Scan the records beneath this line for the line holding "-- ==== Sys2Proof/Config.lean" and the line holding "namespace Sys2Proof", then transcribe exactly those two and all lines between.

# # #

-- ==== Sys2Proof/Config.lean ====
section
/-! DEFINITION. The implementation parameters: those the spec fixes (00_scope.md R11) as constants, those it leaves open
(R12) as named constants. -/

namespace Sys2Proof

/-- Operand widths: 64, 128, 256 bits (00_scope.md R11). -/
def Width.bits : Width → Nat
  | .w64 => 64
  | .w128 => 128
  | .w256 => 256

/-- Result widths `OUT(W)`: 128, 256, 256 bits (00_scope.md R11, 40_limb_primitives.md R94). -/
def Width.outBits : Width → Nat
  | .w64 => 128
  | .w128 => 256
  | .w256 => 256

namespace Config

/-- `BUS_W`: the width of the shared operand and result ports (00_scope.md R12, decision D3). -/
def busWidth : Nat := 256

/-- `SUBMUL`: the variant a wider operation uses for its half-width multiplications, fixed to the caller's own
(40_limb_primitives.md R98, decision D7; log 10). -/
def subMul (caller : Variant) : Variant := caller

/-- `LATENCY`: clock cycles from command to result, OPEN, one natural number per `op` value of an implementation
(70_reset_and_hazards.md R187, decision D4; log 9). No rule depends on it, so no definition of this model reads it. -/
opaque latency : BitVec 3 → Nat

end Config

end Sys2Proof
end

# # #

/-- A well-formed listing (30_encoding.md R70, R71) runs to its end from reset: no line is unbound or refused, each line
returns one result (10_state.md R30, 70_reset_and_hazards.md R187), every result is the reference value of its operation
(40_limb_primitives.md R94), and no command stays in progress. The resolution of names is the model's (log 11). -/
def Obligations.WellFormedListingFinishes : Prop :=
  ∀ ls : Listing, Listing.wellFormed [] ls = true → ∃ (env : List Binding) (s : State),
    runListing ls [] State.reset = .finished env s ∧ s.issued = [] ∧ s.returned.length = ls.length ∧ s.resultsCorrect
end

# # #

◆ Exercise response
-- ==== Sys2Proof/Config.lean ====
section
/-! DEFINITION. The implementation parameters: those the spec fixes (00_scope.md R11) as constants, those it leaves open
(R12) as named constants. -/

namespace Sys2Proof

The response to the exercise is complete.